=== Required work ===
Locate the line bearing "tqClock := 0#32, tqUser" in the material below, then reproduce it and each following line up to and including the line bearing "fltcfg := 0#32, fltId".

====

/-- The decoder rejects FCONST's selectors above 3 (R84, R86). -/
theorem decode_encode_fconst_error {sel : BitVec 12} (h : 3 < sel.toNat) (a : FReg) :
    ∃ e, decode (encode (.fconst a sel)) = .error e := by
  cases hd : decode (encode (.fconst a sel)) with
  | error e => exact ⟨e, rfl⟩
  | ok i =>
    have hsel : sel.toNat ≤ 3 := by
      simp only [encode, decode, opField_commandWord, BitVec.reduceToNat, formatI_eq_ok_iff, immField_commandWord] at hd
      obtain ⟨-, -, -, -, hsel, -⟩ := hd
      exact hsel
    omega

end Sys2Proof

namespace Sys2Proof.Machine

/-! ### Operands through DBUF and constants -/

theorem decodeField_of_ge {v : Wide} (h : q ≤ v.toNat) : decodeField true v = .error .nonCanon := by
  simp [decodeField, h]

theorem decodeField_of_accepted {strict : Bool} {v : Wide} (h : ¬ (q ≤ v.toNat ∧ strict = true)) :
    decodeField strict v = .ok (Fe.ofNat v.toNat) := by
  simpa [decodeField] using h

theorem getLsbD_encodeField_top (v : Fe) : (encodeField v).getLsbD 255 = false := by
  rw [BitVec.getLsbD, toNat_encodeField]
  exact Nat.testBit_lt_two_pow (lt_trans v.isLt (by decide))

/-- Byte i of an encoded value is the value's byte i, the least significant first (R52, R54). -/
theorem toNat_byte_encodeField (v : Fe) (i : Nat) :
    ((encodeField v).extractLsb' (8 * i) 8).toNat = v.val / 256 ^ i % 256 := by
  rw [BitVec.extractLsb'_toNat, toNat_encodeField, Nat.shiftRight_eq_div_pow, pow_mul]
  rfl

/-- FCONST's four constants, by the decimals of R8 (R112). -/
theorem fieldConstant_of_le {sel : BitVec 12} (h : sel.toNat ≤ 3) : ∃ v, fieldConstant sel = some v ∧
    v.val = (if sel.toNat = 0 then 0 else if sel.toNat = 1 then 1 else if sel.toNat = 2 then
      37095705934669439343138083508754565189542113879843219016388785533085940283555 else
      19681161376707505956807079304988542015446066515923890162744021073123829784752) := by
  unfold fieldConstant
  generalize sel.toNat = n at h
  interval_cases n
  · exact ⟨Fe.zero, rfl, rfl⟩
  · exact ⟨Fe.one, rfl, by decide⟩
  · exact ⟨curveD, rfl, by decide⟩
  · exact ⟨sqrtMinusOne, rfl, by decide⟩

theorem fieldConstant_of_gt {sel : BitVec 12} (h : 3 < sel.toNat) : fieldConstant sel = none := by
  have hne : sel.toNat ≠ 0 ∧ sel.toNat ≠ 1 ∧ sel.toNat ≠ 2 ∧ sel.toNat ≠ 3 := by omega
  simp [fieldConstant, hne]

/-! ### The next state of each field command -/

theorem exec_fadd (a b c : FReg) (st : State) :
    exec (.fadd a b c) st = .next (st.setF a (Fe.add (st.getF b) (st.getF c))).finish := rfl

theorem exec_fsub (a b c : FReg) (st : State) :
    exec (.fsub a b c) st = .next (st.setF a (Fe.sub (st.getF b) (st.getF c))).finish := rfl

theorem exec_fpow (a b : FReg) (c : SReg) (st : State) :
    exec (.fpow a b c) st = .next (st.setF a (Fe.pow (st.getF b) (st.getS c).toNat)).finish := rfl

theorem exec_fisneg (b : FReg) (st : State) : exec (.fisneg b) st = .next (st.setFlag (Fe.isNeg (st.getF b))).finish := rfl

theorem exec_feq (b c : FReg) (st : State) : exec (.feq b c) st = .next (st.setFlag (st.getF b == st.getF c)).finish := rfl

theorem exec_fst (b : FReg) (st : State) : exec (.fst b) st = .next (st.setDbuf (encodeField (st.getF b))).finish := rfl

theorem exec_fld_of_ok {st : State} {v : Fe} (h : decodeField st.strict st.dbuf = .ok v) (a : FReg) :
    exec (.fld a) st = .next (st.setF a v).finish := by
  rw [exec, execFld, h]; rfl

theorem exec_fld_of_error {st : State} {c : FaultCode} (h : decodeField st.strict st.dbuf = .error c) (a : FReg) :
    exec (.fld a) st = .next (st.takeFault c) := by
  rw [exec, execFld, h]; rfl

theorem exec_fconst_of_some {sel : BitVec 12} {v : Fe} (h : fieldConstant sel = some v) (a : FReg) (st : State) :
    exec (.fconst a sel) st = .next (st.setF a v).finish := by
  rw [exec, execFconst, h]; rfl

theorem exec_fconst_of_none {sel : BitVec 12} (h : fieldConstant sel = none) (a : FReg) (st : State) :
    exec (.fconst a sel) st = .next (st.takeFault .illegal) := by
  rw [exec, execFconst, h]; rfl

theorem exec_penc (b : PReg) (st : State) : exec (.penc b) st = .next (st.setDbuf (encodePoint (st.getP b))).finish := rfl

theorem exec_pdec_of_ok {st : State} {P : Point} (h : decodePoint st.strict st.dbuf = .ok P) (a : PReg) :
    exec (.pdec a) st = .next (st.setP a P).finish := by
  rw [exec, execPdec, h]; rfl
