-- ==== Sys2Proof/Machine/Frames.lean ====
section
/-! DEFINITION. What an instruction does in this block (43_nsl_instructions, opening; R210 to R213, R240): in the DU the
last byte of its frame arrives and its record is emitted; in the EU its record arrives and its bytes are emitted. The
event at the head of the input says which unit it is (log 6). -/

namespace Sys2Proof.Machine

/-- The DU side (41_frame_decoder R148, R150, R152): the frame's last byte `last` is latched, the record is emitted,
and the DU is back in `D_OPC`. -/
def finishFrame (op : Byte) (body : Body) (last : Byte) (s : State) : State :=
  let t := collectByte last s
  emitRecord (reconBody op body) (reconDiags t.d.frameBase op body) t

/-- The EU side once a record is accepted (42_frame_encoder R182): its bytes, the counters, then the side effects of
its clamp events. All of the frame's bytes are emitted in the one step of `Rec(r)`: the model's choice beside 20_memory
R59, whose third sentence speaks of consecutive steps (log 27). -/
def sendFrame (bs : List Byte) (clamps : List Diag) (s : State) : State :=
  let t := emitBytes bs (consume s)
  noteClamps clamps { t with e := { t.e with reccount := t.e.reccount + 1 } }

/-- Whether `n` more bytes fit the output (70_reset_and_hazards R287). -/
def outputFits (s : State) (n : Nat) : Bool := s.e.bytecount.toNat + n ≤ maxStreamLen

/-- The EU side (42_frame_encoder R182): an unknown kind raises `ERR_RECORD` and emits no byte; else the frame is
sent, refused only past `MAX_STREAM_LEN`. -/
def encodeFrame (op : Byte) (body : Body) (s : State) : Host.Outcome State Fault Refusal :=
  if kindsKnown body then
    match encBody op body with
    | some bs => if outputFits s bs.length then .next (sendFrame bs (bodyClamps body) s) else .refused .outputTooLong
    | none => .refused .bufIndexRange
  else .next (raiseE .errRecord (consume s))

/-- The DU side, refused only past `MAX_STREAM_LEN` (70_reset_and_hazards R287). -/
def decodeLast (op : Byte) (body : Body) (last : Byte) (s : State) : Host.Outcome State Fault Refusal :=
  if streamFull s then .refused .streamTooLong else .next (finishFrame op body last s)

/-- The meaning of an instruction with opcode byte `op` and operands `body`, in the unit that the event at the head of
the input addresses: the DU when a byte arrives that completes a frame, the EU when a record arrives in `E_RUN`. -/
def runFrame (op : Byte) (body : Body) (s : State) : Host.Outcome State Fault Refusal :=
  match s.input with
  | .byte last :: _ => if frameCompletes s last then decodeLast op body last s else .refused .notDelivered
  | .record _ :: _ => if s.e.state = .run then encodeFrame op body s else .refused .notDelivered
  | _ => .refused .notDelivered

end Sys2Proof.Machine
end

====

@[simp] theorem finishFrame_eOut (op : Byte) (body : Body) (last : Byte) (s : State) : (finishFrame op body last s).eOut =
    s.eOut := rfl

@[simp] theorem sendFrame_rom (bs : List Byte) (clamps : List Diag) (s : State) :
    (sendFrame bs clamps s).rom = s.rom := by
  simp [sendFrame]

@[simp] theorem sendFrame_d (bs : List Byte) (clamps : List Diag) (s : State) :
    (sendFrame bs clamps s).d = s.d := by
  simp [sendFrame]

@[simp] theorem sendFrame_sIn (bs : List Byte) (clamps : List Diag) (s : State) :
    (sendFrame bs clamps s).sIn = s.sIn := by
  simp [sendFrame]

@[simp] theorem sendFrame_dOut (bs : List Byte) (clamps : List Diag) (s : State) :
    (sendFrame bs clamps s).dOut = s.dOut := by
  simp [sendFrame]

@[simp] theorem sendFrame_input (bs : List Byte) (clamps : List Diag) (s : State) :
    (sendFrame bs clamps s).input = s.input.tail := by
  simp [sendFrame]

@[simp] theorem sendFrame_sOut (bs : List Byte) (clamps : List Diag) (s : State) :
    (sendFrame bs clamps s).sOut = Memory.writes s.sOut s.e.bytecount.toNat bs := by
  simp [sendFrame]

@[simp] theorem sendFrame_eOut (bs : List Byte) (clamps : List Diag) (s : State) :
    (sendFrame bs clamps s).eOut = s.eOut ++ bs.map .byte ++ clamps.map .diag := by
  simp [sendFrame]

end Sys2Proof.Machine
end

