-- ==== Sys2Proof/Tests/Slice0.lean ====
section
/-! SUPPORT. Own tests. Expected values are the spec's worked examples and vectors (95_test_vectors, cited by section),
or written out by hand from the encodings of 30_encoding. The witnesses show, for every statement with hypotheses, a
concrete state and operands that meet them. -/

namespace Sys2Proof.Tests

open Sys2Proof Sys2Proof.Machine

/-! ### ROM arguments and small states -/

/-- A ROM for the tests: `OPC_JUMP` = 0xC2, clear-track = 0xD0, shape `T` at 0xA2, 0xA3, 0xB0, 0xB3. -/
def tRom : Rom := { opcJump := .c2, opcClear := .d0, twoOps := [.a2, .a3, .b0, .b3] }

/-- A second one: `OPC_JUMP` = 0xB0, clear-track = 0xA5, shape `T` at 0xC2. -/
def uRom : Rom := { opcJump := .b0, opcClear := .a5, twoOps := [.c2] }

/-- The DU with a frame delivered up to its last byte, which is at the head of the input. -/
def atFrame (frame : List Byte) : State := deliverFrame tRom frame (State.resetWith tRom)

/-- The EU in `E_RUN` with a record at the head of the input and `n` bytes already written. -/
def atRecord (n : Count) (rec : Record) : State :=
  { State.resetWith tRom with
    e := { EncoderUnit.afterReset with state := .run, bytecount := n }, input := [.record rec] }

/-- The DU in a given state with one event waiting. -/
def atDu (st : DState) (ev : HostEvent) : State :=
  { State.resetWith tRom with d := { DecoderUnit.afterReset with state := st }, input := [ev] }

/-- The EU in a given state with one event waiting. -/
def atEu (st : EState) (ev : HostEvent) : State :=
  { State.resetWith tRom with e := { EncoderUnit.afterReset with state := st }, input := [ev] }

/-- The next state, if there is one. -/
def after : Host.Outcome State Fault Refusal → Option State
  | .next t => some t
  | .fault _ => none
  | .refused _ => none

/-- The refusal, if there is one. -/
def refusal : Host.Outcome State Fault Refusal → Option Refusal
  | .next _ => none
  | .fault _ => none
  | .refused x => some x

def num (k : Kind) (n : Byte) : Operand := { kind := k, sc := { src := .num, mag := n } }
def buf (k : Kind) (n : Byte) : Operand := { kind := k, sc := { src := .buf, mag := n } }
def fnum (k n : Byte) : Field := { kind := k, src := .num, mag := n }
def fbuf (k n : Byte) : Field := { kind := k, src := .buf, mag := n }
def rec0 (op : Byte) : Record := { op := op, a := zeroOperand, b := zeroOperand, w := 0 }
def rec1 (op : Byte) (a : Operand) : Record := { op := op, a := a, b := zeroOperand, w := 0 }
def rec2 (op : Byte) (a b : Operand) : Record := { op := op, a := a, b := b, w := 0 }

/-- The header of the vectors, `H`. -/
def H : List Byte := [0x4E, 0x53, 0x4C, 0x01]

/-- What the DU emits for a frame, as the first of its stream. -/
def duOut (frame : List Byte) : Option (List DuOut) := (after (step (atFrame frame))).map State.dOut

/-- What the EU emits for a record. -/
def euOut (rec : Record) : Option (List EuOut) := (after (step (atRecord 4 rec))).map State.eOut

====

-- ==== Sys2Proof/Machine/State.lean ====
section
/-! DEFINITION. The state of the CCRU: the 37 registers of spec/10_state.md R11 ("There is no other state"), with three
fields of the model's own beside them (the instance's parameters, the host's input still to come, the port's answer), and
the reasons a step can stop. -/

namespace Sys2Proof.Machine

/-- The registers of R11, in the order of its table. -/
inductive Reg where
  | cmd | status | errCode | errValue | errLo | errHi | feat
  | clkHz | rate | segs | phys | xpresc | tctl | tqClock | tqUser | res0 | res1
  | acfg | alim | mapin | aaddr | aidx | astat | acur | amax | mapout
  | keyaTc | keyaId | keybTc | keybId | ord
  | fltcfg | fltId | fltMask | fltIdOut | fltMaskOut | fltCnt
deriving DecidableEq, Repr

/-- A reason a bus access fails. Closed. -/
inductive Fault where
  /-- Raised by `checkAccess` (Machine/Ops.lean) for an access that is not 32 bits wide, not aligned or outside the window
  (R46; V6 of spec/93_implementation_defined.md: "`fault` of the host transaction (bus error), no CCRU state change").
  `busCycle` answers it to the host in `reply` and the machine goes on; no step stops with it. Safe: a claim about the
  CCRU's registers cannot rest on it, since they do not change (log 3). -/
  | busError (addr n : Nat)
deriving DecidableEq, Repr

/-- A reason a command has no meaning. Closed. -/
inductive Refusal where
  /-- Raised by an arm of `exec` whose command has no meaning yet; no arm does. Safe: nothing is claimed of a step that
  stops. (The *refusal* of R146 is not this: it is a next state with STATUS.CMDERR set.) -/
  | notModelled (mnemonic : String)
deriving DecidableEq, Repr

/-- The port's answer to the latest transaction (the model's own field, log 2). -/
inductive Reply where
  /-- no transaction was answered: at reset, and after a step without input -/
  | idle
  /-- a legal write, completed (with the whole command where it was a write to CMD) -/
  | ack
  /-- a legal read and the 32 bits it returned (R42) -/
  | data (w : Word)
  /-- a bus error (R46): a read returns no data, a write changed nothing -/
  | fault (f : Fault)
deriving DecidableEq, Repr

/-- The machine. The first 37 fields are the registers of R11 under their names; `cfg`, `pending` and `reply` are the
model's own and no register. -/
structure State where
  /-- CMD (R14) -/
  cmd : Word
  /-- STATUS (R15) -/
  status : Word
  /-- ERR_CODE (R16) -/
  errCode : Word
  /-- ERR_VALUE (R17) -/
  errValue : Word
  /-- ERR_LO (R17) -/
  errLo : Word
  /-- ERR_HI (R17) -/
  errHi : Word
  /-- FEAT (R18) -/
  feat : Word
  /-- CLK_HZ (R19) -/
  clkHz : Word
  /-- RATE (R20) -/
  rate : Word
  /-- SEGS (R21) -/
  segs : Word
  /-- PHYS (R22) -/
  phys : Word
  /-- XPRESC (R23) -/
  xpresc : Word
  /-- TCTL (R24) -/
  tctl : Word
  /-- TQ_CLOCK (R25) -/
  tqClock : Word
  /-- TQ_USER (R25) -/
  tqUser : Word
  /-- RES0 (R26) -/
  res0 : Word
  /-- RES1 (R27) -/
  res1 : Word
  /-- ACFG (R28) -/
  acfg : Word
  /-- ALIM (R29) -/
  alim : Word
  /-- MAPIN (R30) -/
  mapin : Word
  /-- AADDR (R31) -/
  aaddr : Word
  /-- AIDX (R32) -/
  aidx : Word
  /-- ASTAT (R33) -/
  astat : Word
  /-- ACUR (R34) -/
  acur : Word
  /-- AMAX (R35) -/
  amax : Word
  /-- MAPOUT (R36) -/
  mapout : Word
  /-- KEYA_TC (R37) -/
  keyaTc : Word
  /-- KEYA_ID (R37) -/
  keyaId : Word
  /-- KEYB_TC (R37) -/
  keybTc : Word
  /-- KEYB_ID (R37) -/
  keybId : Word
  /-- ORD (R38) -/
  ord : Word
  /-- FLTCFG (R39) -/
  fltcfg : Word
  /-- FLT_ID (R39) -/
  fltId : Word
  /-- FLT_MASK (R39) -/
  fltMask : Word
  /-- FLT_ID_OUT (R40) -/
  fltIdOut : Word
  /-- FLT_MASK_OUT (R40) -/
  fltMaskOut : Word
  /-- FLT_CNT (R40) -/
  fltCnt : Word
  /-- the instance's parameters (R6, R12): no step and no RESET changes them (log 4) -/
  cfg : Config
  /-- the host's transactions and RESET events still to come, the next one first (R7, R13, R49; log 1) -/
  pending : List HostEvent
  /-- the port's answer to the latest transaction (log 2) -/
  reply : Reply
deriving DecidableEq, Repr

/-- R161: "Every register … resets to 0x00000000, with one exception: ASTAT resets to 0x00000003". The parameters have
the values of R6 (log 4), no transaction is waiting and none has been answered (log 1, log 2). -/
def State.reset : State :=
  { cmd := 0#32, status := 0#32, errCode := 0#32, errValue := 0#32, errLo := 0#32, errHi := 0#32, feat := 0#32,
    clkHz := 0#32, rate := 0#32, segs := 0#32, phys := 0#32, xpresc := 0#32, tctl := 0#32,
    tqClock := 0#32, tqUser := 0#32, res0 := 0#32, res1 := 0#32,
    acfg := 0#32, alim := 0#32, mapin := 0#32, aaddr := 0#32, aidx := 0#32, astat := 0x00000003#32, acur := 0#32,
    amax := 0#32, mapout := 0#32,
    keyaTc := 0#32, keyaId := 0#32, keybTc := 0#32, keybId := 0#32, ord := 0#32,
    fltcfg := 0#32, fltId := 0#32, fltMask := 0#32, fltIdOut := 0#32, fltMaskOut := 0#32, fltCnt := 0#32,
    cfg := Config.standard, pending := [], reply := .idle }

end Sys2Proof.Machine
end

====

=== Task result ===
    tqClock := 0#32, tqUser := 0#32, res0 := 0#32, res1 := 0#32,
    acfg := 0#32, alim := 0#32, mapin := 0#32, aaddr := 0#32, aidx := 0#32, astat := 0x00000003#32, acur := 0#32,
    amax := 0#32, mapout := 0#32,
    keyaTc := 0#32, keyaId := 0#32, keybTc := 0#32, keybId := 0#32, ord := 0#32,
    fltcfg := 0#32, fltId := 0#32, fltMask := 0#32, fltIdOut := 0#32, fltMaskOut := 0#32, fltCnt := 0#32,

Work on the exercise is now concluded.